Funded by the National Heart, Lung, and Blood Institute, the study involved 216 Caucasian and African-American postmenopausal women, who had borderline LDL-C (low-density lipoprotein cholesterol elevation) but were otherwise healthy. The women were randomized to receive either 20g isolated soy protein containing isoflavones or a placebo of 20g of protein from casein each day, for six weeks.
At the end of the trial, the researchers found that the LDL-C and low-density lipoprotein particle number (LDL-P) were decreased in the women taking the soy protein, regardless of age, race, other lipoproteins, dietary saturated fat intake and weight. The decreases were significantly greater in those taking soy than in those taking casein.
Although there has been evidence that it may benefit heart health in post menopausal women, until now there has been a lack of research involving sufficient numbers of African-American women, said principal investigator Jerilyn Allen, associate dean for research at the Johns Hopkins University School of Nursing.
"Our findings could have significant public health implications for postmenopausal women and will add substantially to the limited body of knowledge of the effects of soy," said Allen.
In 1999 the FDA approved an unqualified health claim linking consumption of soy foods to a reduced risk of coronary heart disease. According to a 2000 report in FDA Consumer, consumption of soy foods increased 20 percent per year since 1995 and the approval of this claim led to surging interest.
The new findings, presented a the meeting of the American Heart Association in Dallas, Texas, yesterday come on the back of an examination of 68 studies into soy and cholesterol levels by the Health & Human Services' Agency for Healthcare Research and Quality (AHRQ).
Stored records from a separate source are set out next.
-- ==== Sys2Proof/Laws/Keeps.lean ====
section
/-! SUPPORT. What each shared operation leaves as it was: one lemma for each operation, a fact for each field. -/

namespace Sys2Proof.Machine

variable (s : State)

/-- A field that each piece of work leaves, the whole sequence leaves. -/
theorem foldl_keeps {α β : Type} {f : State → α → State} (field : State → β) (h : ∀ t a, field (f t a) = field t)
    (l : List α) : ∀ s, field (l.foldl f s) = field s := by
  induction l with
  | nil => exact fun _ => rfl
  | cons a l ih => exact fun s => (ih (f s a)).trans (h s a)

/-! ### Arithmetic of the journal and the orders -/

@[simp] theorem journal_keeps (r : JournalRecord) : (journal r s).clock = s.clock ∧ (journal r s).resetLow =
    s.resetLow ∧ (journal r s).etripPin = s.etripPin ∧ (journal r s).level = s.level ∧ (journal r s).mask = s.mask ∧
    (journal r s).exm = s.exm ∧ (journal r s).configResult = s.configResult ∧ (journal r s).cycleClock = s.cycleClock
    ∧ (journal r s).images = s.images ∧ (journal r s).tripArea = s.tripArea ∧ (journal r s).summary = s.summary ∧
    (journal r s).line = s.line ∧ (journal r s).orders = s.orders ∧ (journal r s).link = s.link ∧ (journal r
    s).tracker = s.tracker ∧ (journal r s).est = s.est ∧ (journal r s).gauge = s.gauge ∧ (journal r s).gap = s.gap ∧
    (journal r s).store = s.store ∧ (journal r s).trip = s.trip ∧ (journal r s).pins = s.pins ∧ (journal r
    s).freeIndex = s.freeIndex ∧ (journal r s).pending = s.pending := by
  unfold journal
  split <;> simp

@[simp] theorem note_keeps (kind : RecordKind) (k : Nat) (time : Clock) (coil v1 v2 v3 : Word) : (note kind k time
    coil v1 v2 v3 s).clock = s.clock ∧ (note kind k time coil v1 v2 v3 s).resetLow = s.resetLow ∧ (note kind k time
    coil v1 v2 v3 s).etripPin = s.etripPin ∧ (note kind k time coil v1 v2 v3 s).level = s.level ∧ (note kind k time
    coil v1 v2 v3 s).mask = s.mask ∧ (note kind k time coil v1 v2 v3 s).exm = s.exm ∧ (note kind k time coil v1 v2 v3
    s).configResult = s.configResult ∧ (note kind k time coil v1 v2 v3 s).cycleClock = s.cycleClock ∧ (note kind k
    time coil v1 v2 v3 s).images = s.images ∧ (note kind k time coil v1 v2 v3 s).tripArea = s.tripArea ∧ (note kind k
    time coil v1 v2 v3 s).summary = s.summary ∧ (note kind k time coil v1 v2 v3 s).line = s.line ∧ (note kind k time
    coil v1 v2 v3 s).orders = s.orders ∧ (note kind k time coil v1 v2 v3 s).link = s.link ∧ (note kind k time coil v1
    v2 v3 s).tracker = s.tracker ∧ (note kind k time coil v1 v2 v3 s).est = s.est ∧ (note kind k time coil v1 v2 v3
    s).gauge = s.gauge ∧ (note kind k time coil v1 v2 v3 s).gap = s.gap ∧ (note kind k time coil v1 v2 v3 s).store =
    s.store ∧ (note kind k time coil v1 v2 v3 s).trip = s.trip ∧ (note kind k time coil v1 v2 v3 s).pins = s.pins ∧
    (note kind k time coil v1 v2 v3 s).freeIndex = s.freeIndex ∧ (note kind k time coil v1 v2 v3 s).pending =
    s.pending := by
  unfold note
  simp

@[simp] theorem retireLong_keeps (k : Nat) (r : Result) : (retireLong k r s).clock = s.clock ∧ (retireLong k r
    s).resetLow = s.resetLow ∧ (retireLong k r s).etripPin = s.etripPin ∧ (retireLong k r s).level = s.level ∧
    (retireLong k r s).mask = s.mask ∧ (retireLong k r s).configResult = s.configResult ∧ (retireLong k r
    s).cycleClock = s.cycleClock ∧ (retireLong k r s).images = s.images ∧ (retireLong k r s).tripArea = s.tripArea ∧
    (retireLong k r s).summary = s.summary ∧ (retireLong k r s).journal = s.journal ∧ (retireLong k r s).line = s.line
    ∧ (retireLong k r s).link = s.link ∧ (retireLong k r s).tracker = s.tracker ∧ (retireLong k r s).est = s.est ∧
    (retireLong k r s).gauge = s.gauge ∧ (retireLong k r s).gap = s.gap ∧ (retireLong k r s).store = s.store ∧
    (retireLong k r s).trip = s.trip ∧ (retireLong k r s).pins = s.pins ∧ (retireLong k r s).freeIndex = s.freeIndex ∧
    (retireLong k r s).pending = s.pending := by
  unfold retireLong
  split <;> simp

@[simp] theorem retireTaken_keeps (r : Result) : (retireTaken r s).clock = s.clock ∧ (retireTaken r s).resetLow =
    s.resetLow ∧ (retireTaken r s).etripPin = s.etripPin ∧ (retireTaken r s).level = s.level ∧ (retireTaken r s).mask
    = s.mask ∧ (retireTaken r s).configResult = s.configResult ∧ (retireTaken r s).cycleClock = s.cycleClock ∧
    (retireTaken r s).images = s.images ∧ (retireTaken r s).tripArea = s.tripArea ∧ (retireTaken r s).summary =
    s.summary ∧ (retireTaken r s).journal = s.journal ∧ (retireTaken r s).line = s.line ∧ (retireTaken r s).link =
    s.link ∧ (retireTaken r s).tracker = s.tracker ∧ (retireTaken r s).est = s.est ∧ (retireTaken r s).gauge = s.gauge
    ∧ (retireTaken r s).gap = s.gap ∧ (retireTaken r s).store = s.store ∧ (retireTaken r s).trip = s.trip ∧
    (retireTaken r s).pins = s.pins ∧ (retireTaken r s).freeIndex = s.freeIndex ∧ (retireTaken r s).pending =
    s.pending := by
  unfold retireTaken
  split <;> simp

@[simp] theorem retireFree_keeps : (retireFree s).clock = s.clock ∧ (retireFree s).resetLow = s.resetLow ∧ (retireFree
    s).etripPin = s.etripPin ∧ (retireFree s).level = s.level ∧ (retireFree s).mask = s.mask ∧ (retireFree
    s).configResult = s.configResult ∧ (retireFree s).cycleClock = s.cycleClock ∧ (retireFree s).images = s.images ∧
    (retireFree s).tripArea = s.tripArea ∧ (retireFree s).summary = s.summary ∧ (retireFree s).journal = s.journal ∧
    (retireFree s).line = s.line ∧ (retireFree s).link = s.link ∧ (retireFree s).tracker = s.tracker ∧ (retireFree
    s).est = s.est ∧ (retireFree s).gauge = s.gauge ∧ (retireFree s).gap = s.gap ∧ (retireFree s).store = s.store ∧
    (retireFree s).trip = s.trip ∧ (retireFree s).pins = s.pins ∧ (retireFree s).pending = s.pending := by
  unfold retireFree
  simp

@[simp] theorem chainFault_keeps (w v r : Nat) : (chainFault w v r s).clock = s.clock ∧ (chainFault w v r s).resetLow
    = s.resetLow ∧ (chainFault w v r s).etripPin = s.etripPin ∧ (chainFault w v r s).level = s.level ∧ (chainFault w v
    r s).mask = s.mask ∧ (chainFault w v r s).exm = s.exm ∧ (chainFault w v r s).configResult = s.configResult ∧
    (chainFault w v r s).cycleClock = s.cycleClock ∧ (chainFault w v r s).images = s.images ∧ (chainFault w v r
    s).tripArea = s.tripArea ∧ (chainFault w v r s).summary = s.summary ∧ (chainFault w v r s).line = s.line ∧
    (chainFault w v r s).orders = s.orders ∧ (chainFault w v r s).link = s.link ∧ (chainFault w v r s).tracker =
    s.tracker ∧ (chainFault w v r s).est = s.est ∧ (chainFault w v r s).gauge = s.gauge ∧ (chainFault w v r s).gap =
    s.gap ∧ (chainFault w v r s).store = s.store ∧ (chainFault w v r s).trip = s.trip ∧ (chainFault w v r s).pins =
    s.pins ∧ (chainFault w v r s).freeIndex = s.freeIndex ∧ (chainFault w v r s).pending = s.pending := by
  unfold chainFault
  simp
AHRQ reported in September that consumption of soy products resulted in a 5mg/dL (about 3 percent) reduction in LDL and an 8mg/dL (about 6 percent) decrease in triglyceride levels across the studies.
The average dose of soy protein in the studies was equivalent to about one pound of tofu or three soy shakes daily, but among these studies a large variety of soy products, doses of soy protein, and doses of soy isoflavones were tested.
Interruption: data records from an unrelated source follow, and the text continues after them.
/-- The Schedule Store after a RUN entry (R106): of the live slots with the new N, the one last loaded if there are two, is the
one live slot, in force at every stand 1 to N. -/
theorem slotsRunEntry_store (s : State) (hs : ∀ x, slotOk s x) (hz : s.tracker.zones = PerStand.all [])
    (hu : s.store.lastLoaded = none → ∀ x, (s.store.slot x).state = .free) (h1 : 1 ≤ s.n) (fits : Slot → Bool)
    (hf : ∀ x, fits x = decide ((s.store.slot x).state ≠ .free ∧ ((s.store.slot x).schedule.getD {}).count = s.n))
    (c : Option Slot)
    (hc : c = (match fits .a, fits .b with
      | true, true => s.store.lastLoaded
      | true, false => some .a
      | false, true => some .b
      | false, false => none)) :
    let t := slotsRunEntry s
    (∀ x, t.store.slot x = if c = some x then { s.store.slot x with state := .inForce } else {}) ∧
    (∀ k, 1 ≤ k ∧ k ≤ 8 → t.slotAt k = if k ≤ s.n then c else none) ∧
    t.store.lastLoaded = s.store.lastLoaded ∧ (∀ x, c = some x → fits x = true) ∧ t.line = s.line := by
  intro t
  obtain ⟨e1, e2, e3, e4, e5, e6⟩ := mismatches_store s hs hz fits hf
  obtain ⟨s1, hs1⟩ : ∃ s1, s1 = dropMismatch .b (dropMismatch .a s) := ⟨_, rfl⟩
  rw [← hs1] at e1 e2 e3 e4 e5
  obtain ⟨s2, hs2⟩ : ∃ s2, s2 = collapseSlots .runEntry s1.clock s1 := ⟨_, rfl⟩
  obtain ⟨s3, hs3⟩ : ∃ s3, s3 = (match s2.store.oneLive with
    | some x => switchStands ((standsTo s2.n).filter fun k => (s2.slotAt k).isNone) x .runEntry .lastStand s2.clock s2
    | none => s2) := ⟨_, rfl⟩
  have ht : t = { s3 with store := { s3.store with
      inForce := PerStand.ofStand fun k => if k ≤ s3.n then s3.slotAt k else none } } := by
    rw [hs3, hs2, hs1]; rfl
  have l1 : ∀ x, (s1.store.slot x).live = fits x := by
    intro x
    rw [e1]
    cases hx : fits x
    · simp [SlotRecord.live]
    · rw [if_pos rfl]
      rw [hf] at hx
      unfold SlotRecord.live
      simpa using (of_decide_eq_true hx).1
  have la := l1 .a
  have lb := l1 .b
  have hfs : ∀ x, fits x = true → (s.store.slot x).state = .inForce ∨ (s.store.slot x).state = .waiting := by
    intro x hx
    rw [hf] at hx
    have h := (of_decide_eq_true hx).1
    have := (e6 x).1
    cases hst : (s.store.slot x).state <;> simp_all
  have fin : s3.line = s.line → s3.store.lastLoaded = s.store.lastLoaded →
      (∀ x, s3.store.slot x = if c = some x then { s.store.slot x with state := .inForce } else {}) →
      (∀ k, 1 ≤ k ∧ k ≤ 8 → k ≤ s.n → s3.slotAt k = c) → (∀ x, c = some x → fits x = true) →
      (∀ x, t.store.slot x = if c = some x then { s.store.slot x with state := .inForce } else {}) ∧
      (∀ k, 1 ≤ k ∧ k ≤ 8 → t.slotAt k = if k ≤ s.n then c else none) ∧
      t.store.lastLoaded = s.store.lastLoaded ∧ (∀ x, c = some x → fits x = true) ∧ t.line = s.line := by
    intro f1 f2 f3 f4 f5
    have hn3 : s3.n = s.n := by unfold State.n State.lineCopy; rw [f1]
    rw [ht]
    refine ⟨fun x => ?_, fun k hk => ?_, f2, f5, f1⟩
    · refine Eq.trans ?_ (f3 x); cases x <;> rfl
    · show (PerStand.ofStand fun k => if k ≤ s3.n then s3.slotAt k else none).get k = _
      rw [PerStand.get_ofStand _ _ hk, hn3]
      split
      · exact f4 k hk ‹_›
      · rfl
  -- one slot fits, or the collapse has left one
  have one : ∀ y, fits y = true → c = some y → s2.line = s.line → s2.store.lastLoaded = s.store.lastLoaded →
      s2.store.slot y.other = {} → (s2.store.slot y = s.store.slot y ∨ s2.store.slot y = { s.store.slot y with state := .inForce }) →
      ((s2.store.slot y).state = .waiting → s2.slotAt 1 = none) →
      (∀ k, 1 ≤ k ∧ k ≤ 8 → k ≤ s.n → s2.slotAt k = none ∨ s2.slotAt k = some y) →
      (∀ x, t.store.slot x = if c = some x then { s.store.slot x with state := .inForce } else {}) ∧
      (∀ k, 1 ≤ k ∧ k ≤ 8 → t.slotAt k = if k ≤ s.n then c else none) ∧
      t.store.lastLoaded = s.store.lastLoaded ∧ (∀ x, c = some x → fits x = true) ∧ t.line = s.line := by
    intro y hy hcy g1 g2 g3 g4 g5 g6
    have hn2 : s2.n = s.n := by unfold State.n State.lineCopy; rw [g1]
    have hst : (s2.store.slot y).state = .inForce ∨ (s2.store.slot y).state = .waiting := by
      rcases g4 with g | g <;> rw [g]
      · exact hfs y hy
      · exact .inl rfl
    have hone : s2.store.oneLive = some y := by
      have hly : (s2.store.slot y).live = true := by
        unfold SlotRecord.live; rcases hst with g | g <;> rw [g] <;> rfl
      have hlo : (s2.store.slot y.other).live = false := by rw [g3]; rfl
      unfold Store.oneLive
      cases y with
      | a => rw [show s2.store.slotA.live = true from hly, show s2.store.slotB.live = false from hlo]
      | b => rw [show s2.store.slotB.live = true from hly, show s2.store.slotA.live = false from hlo]
    rw [hone] at hs3
    obtain ⟨k1, k2, k3, k4⟩ := fill_store y s2 .runEntry .lastStand s2.clock (by rw [hn2]; exact h1)
      (by rcases hst with g | g
          · exact .inl g
          · exact .inr ⟨g, g5 g⟩) g3 (fun k hk hkn => g6 k hk (by rw [← hn2]; exact hkn))
    dsimp only at hs3
    rw [← hs3] at k1 k2 k3 k4
    refine fin (k4.trans g1) (k3.trans g2) (fun x => ?_) (fun k hk hkn => ?_) (fun x hx => ?_)
    · rw [k1, hcy]
      by_cases hx : x = y
      · subst hx
        rw [if_pos rfl, if_pos rfl]
        rcases g4 with g | g <;> rw [g]
      · rw [if_neg hx, if_neg (fun g => hx (Option.some.inj g).symm)]
    · rw [hcy]; exact k2 k hk (by rw [hn2]; exact hkn)
    · rw [hcy] at hx; injection hx with hx; rw [← hx]; exact hy
  have keep1 : s2 = s1 → ∀ y, fits y = true → fits y.other = false → c = some y →
      (∀ x, t.store.slot x = if c = some x then { s.store.slot x with state := .inForce } else {}) ∧
      (∀ k, 1 ≤ k ∧ k ≤ 8 → t.slotAt k = if k ≤ s.n then c else none) ∧
      t.store.lastLoaded = s.store.lastLoaded ∧ (∀ x, c = some x → fits x = true) ∧ t.line = s.line := by
    intro h21 y hy ho hcy
    have hyo : ∀ k, s1.slotAt k = none ∨ s1.slotAt k = some y := by
      intro k
      cases hk : s1.slotAt k with
      | none => exact .inl rfl
      | some z =>
        have := ((e2 k z).1 hk).2
        right
        by_cases hzy : z = y
        · rw [hzy]
        · rw [show z = y.other by cases z <;> cases y <;> first | rfl | exact absurd rfl hzy, ho] at this
          cases this
    rw [h21] at one
    refine one y hy hcy e4 e3 (by rw [e1, ho]; rfl) (.inl (by rw [e1, if_pos hy])) (fun hw => ?_) (fun k _ _ => hyo k)
    rw [e1, if_pos hy] at hw
    rcases hyo 1 with g | g
    · exact g
    · exact absurd ((e2 1 y).1 g).1 ((e6 y).2 hw 1)
  have nocol : ¬s1.store.bothLive = true → s2 = s1 := by
    intro h
    rw [hs2]; unfold collapseSlots
    split
    · rfl
    · rw [if_neg h]
  have hbl : s1.store.bothLive = (fits .a && fits .b) := by
    unfold Store.bothLive; rw [← la, ← lb]; rfl
  cases hfa : fits .a <;> cases hfb : fits .b <;> rw [hfa, hfb] at hc <;> dsimp only at hc
  · have h21 := nocol (by rw [hbl, hfa, hfb]; simp)
    have hone : s2.store.oneLive = none := by
      rw [h21]; unfold Store.oneLive
      rw [show s1.store.slotA.live = false from la.trans hfa, show s1.store.slotB.live = false from lb.trans hfb]
    rw [hone] at hs3
    dsimp only at hs3
    rw [hs3, h21] at fin
    refine fin e4 e3 (fun x => ?_) (fun k _ _ => ?_) (fun x hx => ?_)
    · rw [e1, hc, if_neg (by cases x <;> simp [hfa, hfb]), if_neg (by simp)]
    · rw [hc]
      cases hk : s1.slotAt k with
      | none => rfl
      | some z =>
        have := ((e2 k z).1 hk).2
        cases z
        · rw [hfa] at this; cases this
        · rw [hfb] at this; cases this
    · rw [hc] at hx; cases hx
  · exact keep1 (nocol (by rw [hbl, hfa, hfb]; simp)) .b hfb hfa hc
  · exact keep1 (nocol (by rw [hbl, hfa, hfb]; simp)) .a hfa hfb hc
  · have hall : ∀ x, fits x = true := by intro x; cases x <;> assumption
    have hlx : ∀ x, (s.store.slot x).state ≠ .free := fun x => by
      have := hall x; rw [hf] at this; exact (of_decide_eq_true this).1
    cases hx : s.store.lastLoaded with
    | none => exact absurd (hu hx .a) (hlx .a)
    | some x =>
      rw [← hx]
      have hn1 : s1.n = s.n := by unfold State.n State.lineCopy; rw [e4]
      have hne : x.other ≠ x := by cases x <;> decide
      have e1' : ∀ y, s1.store.slot y = s.store.slot y := fun y => by rw [e1, if_pos (hall y)]
      have e2' : ∀ k y, s1.slotAt k = some y ↔ s.slotAt k = some y := fun k y => by rw [e2]; simp [hall y]
      have hm : ∀ k, k ∈ (standsTo s1.n).filter (fun k => s1.slotAt k == some x.other) ↔
          (1 ≤ k ∧ k ≤ 8 ∧ k ≤ s.n) ∧ s1.slotAt k = some x.other := by
        intro k; simp [mem_standsTo, hn1]
      obtain ⟨u, hu'⟩ : ∃ u, u = switchStands ((standsTo s1.n).filter fun k => s1.slotAt k == some x.other) x .runEntry
        .collapse s1.clock s1 := ⟨_, rfl⟩
      have w := switches_store x .runEntry .collapse s1.clock
        ((standsTo s1.n).filter fun k => s1.slotAt k == some x.other) s1 (fun k hk => by have := ((hm k).1 hk).1; omega)
      rw [← hu'] at w
      have hs2u : s2 = if (u.store.slot x.other).live then freeSlot x.other .collapse s1.clock u else u := by
        rw [hs2]; unfold collapseSlots
        rw [e3, hx]; dsimp only
        rw [if_pos (by rw [hbl, hfa, hfb]; rfl), ← hu']
      clear hu'
      generalize (standsTo s1.n).filter (fun k => s1.slotAt k == some x.other) = ks at *
      obtain ⟨w1, w2, w3, w4, -, w6, -, -⟩ := w
      have hnt1 : ∀ z, ¬tagsAMark s1 z := fun z => by
        rw [tagsAMark_iff, e5, hz]; exact tagged_none z
      have wo := w4 x.other hne hnt1
      have hsl : ∀ y, s2.store.slot y = if y = x.other then {} else u.store.slot y := by
        intro y
        rw [hs2u]
        split
        · rw [freeSlot_slot]
        · rename_i hnl
          split
          · rename_i hy
            subst hy
            rcases wo with g | g
            · exfalso; apply hnl; rw [g, l1]; exact hall _
            · exact g
          · rfl
      have hrest : s2.store.inForce = u.store.inForce ∧ s2.store.lastLoaded = u.store.lastLoaded ∧ s2.line = u.line := by
        rw [hs2u]
        split
        · exact ⟨(freeSlot_rest _ _ _ _).1, (freeSlot_rest _ _ _ _).2, by simp⟩
        · exact ⟨rfl, rfl, rfl⟩
      have hat : ∀ k, s2.slotAt k = if k ∈ ks then some x else s1.slotAt k := by
        intro k; rw [← w1]; show s2.store.inForce.get k = _; rw [hrest.1]; rfl
      have hsx : s2.store.slot x = if ks ≠ [] ∧ (s.store.slot x).state = .waiting
          then { s.store.slot x with state := .inForce } else s.store.slot x := by
        rw [hsl, if_neg (Ne.symm hne), w3, e1']
      refine one x (hall x) (hc.trans hx) (hrest.2.2.trans (w6.trans e4)) (hrest.2.1.trans (w2.trans e3)) ?_ ?_ ?_ ?_
      · rw [hsl, if_pos rfl]
      · rw [hsx]; split
        · exact .inr rfl
        · exact .inl rfl
      · intro hw
        rw [hsx] at hw
        have hnw : ¬(ks ≠ [] ∧ (s.store.slot x).state = .waiting) := by
          intro g; rw [if_pos g] at hw; cases hw
        rw [if_neg hnw] at hw
        have hks : ks = [] := by
          by_contra g; exact hnw ⟨g, hw⟩
        rw [hat, hks, if_neg (by simp)]
        cases hk1 : s1.slotAt 1 with
        | none => rfl
        | some z =>
          exfalso
          have hz1 := (e2' 1 z).1 hk1
          by_cases hzx : z = x
          · subst hzx; exact (e6 z).2 hw 1 hz1
          · have hzo : z = x.other := by cases z <;> cases x <;> first | rfl | exact absurd rfl hzx
            have := (hm 1).2 ⟨by omega, by rw [hk1, hzo]⟩
            rw [hks] at this; cases this
      · intro k hk8 hkn
        rw [hat]
        split
        · exact .inr rfl
        · rename_i hnk
          cases hk1 : s1.slotAt k with
          | none => exact .inl rfl
          | some z =>
            right
            by_cases hzx : z = x
            · rw [hzx]
            · have hzo : z = x.other := by cases z <;> cases x <;> first | rfl | exact absurd rfl hzx
              exact absurd ((hm k).2 ⟨by omega, by rw [hk1, hzo]⟩) hnk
Soy isoflavones (phytoestrogens or weak forms of the hormone estrogen) have also been used to alleviate menopausal symptoms, such as hot flashes.
According to the American Heart Association, 34 percent of non-Hispanic white women and 34 pecent of men have some form of cardiovascular disease.
For non-Hispanic black women, the figure is 44.7 percent, and for non-Hispanic black men 41 percent.